<<<<
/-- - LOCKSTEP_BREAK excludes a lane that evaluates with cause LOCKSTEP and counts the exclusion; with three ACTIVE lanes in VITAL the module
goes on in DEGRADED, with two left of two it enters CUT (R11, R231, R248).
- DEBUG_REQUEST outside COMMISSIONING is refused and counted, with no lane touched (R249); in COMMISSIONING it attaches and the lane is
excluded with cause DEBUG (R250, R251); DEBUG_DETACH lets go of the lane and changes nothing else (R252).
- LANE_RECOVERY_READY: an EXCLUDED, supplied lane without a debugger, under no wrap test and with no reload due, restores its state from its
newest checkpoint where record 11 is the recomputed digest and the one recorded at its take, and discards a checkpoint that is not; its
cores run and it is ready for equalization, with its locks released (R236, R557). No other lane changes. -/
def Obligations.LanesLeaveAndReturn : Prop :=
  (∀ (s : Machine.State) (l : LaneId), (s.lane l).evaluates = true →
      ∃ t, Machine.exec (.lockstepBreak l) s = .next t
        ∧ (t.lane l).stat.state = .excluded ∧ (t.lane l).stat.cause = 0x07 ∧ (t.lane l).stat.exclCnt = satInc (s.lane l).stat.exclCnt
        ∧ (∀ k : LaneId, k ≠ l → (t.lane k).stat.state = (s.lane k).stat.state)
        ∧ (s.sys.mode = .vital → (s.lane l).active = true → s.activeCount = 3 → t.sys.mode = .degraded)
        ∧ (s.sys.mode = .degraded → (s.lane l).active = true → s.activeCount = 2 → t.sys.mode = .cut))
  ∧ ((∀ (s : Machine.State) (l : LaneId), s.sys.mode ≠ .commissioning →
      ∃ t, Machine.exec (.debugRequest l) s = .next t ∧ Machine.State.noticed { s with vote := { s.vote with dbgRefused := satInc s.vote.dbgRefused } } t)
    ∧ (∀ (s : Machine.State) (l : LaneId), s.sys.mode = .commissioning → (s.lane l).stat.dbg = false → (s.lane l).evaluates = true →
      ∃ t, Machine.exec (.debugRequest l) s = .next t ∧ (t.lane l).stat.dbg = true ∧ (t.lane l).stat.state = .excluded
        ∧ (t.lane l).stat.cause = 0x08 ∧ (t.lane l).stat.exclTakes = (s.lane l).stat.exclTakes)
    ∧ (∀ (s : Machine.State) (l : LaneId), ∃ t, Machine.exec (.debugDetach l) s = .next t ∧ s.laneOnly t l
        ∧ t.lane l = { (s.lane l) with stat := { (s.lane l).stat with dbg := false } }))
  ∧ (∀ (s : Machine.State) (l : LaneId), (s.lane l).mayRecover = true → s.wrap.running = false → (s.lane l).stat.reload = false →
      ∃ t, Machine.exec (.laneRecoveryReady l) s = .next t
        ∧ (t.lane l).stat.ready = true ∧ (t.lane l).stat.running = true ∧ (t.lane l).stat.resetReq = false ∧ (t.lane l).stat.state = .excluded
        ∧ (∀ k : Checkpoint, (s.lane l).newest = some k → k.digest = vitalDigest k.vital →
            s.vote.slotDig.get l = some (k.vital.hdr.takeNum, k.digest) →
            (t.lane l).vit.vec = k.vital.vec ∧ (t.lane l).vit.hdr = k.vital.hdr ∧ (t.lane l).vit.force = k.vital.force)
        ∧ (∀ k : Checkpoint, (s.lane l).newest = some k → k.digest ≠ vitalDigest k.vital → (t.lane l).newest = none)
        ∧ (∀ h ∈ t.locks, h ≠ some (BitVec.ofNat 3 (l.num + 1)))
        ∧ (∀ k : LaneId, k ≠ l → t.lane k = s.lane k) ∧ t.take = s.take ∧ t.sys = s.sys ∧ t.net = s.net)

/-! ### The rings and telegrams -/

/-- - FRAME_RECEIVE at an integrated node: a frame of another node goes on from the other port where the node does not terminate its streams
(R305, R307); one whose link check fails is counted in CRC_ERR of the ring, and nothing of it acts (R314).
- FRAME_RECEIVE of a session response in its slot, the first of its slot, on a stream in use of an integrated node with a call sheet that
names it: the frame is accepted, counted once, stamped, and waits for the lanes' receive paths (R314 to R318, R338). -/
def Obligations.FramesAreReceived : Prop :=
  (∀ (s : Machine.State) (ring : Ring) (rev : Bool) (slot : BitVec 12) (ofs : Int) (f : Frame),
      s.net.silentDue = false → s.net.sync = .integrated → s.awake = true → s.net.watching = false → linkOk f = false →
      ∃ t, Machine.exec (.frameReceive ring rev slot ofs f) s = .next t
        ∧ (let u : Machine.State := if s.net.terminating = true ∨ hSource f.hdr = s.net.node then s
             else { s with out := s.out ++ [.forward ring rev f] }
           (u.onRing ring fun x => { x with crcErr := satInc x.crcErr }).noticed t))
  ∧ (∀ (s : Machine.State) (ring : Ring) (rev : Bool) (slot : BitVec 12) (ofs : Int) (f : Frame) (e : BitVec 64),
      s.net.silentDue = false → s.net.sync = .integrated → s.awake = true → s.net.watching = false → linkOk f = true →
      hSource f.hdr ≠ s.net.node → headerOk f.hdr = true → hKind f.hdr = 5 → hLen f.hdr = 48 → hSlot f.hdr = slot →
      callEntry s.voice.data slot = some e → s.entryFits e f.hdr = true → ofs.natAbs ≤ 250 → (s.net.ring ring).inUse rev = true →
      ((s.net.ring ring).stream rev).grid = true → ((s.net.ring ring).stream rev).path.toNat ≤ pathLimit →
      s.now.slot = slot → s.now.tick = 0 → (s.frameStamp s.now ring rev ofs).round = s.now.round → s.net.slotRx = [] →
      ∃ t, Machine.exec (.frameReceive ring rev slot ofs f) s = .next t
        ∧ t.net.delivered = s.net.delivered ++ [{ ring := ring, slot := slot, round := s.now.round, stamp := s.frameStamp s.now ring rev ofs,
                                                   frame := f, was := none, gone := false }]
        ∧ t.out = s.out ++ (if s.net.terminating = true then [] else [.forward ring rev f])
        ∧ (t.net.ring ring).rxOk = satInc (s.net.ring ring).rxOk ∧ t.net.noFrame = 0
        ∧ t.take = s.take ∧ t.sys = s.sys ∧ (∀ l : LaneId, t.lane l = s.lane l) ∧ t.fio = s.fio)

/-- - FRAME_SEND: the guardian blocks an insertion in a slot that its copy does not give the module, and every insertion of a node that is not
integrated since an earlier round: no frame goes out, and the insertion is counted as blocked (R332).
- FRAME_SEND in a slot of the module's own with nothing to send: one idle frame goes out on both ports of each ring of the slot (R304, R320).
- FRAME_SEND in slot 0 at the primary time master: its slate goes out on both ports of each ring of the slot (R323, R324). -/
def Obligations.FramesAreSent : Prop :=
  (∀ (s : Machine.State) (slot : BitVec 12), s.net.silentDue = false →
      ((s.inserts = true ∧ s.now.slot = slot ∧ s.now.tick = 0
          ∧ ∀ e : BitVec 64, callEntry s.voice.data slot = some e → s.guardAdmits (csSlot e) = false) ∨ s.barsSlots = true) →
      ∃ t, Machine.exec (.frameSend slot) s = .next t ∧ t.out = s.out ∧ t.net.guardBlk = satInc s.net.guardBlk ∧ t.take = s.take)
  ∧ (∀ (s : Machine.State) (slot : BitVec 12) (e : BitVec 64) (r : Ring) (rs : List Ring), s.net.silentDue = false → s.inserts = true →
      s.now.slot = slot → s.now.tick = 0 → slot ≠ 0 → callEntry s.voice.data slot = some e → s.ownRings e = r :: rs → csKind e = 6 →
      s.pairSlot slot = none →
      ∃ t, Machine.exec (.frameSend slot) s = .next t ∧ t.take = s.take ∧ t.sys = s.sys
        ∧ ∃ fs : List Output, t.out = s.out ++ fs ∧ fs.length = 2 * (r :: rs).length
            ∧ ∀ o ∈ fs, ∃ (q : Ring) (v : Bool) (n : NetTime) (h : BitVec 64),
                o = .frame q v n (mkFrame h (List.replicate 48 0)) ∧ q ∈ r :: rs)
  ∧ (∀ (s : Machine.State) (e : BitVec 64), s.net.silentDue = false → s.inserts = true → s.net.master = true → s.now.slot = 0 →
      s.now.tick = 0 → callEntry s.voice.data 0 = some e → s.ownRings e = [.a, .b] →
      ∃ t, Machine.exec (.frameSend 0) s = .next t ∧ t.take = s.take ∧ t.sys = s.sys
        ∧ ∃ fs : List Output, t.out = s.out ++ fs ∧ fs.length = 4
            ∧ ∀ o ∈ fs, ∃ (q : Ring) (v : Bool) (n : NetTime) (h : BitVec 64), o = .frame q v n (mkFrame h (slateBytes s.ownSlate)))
>>>>
● Instructions for the task:
Reproduce, character for character, only the lines of the preceding data that start at the line with "callEntry s.voice.data slot = some e → s.entryFits" and end at the line with "t.net.delivered = s.net.delivered", both included.

● Solution to this problem:
      callEntry s.voice.data slot = some e → s.entryFits e f.hdr = true → ofs.natAbs ≤ 250 → (s.net.ring ring).inUse rev = true →
      ((s.net.ring ring).stream rev).grid = true → ((s.net.ring ring).stream rev).path.toNat ≤ pathLimit →
      s.now.slot = slot → s.now.tick = 0 → (s.frameStamp s.now ring rev ofs).round = s.now.round → s.net.slotRx = [] →
      ∃ t, Machine.exec (.frameReceive ring rev slot ofs f) s = .next t
        ∧ t.net.delivered = s.net.delivered ++ [{ ring := ring, slot := slot, round := s.now.round, stamp := s.frameStamp s.now ring rev ofs,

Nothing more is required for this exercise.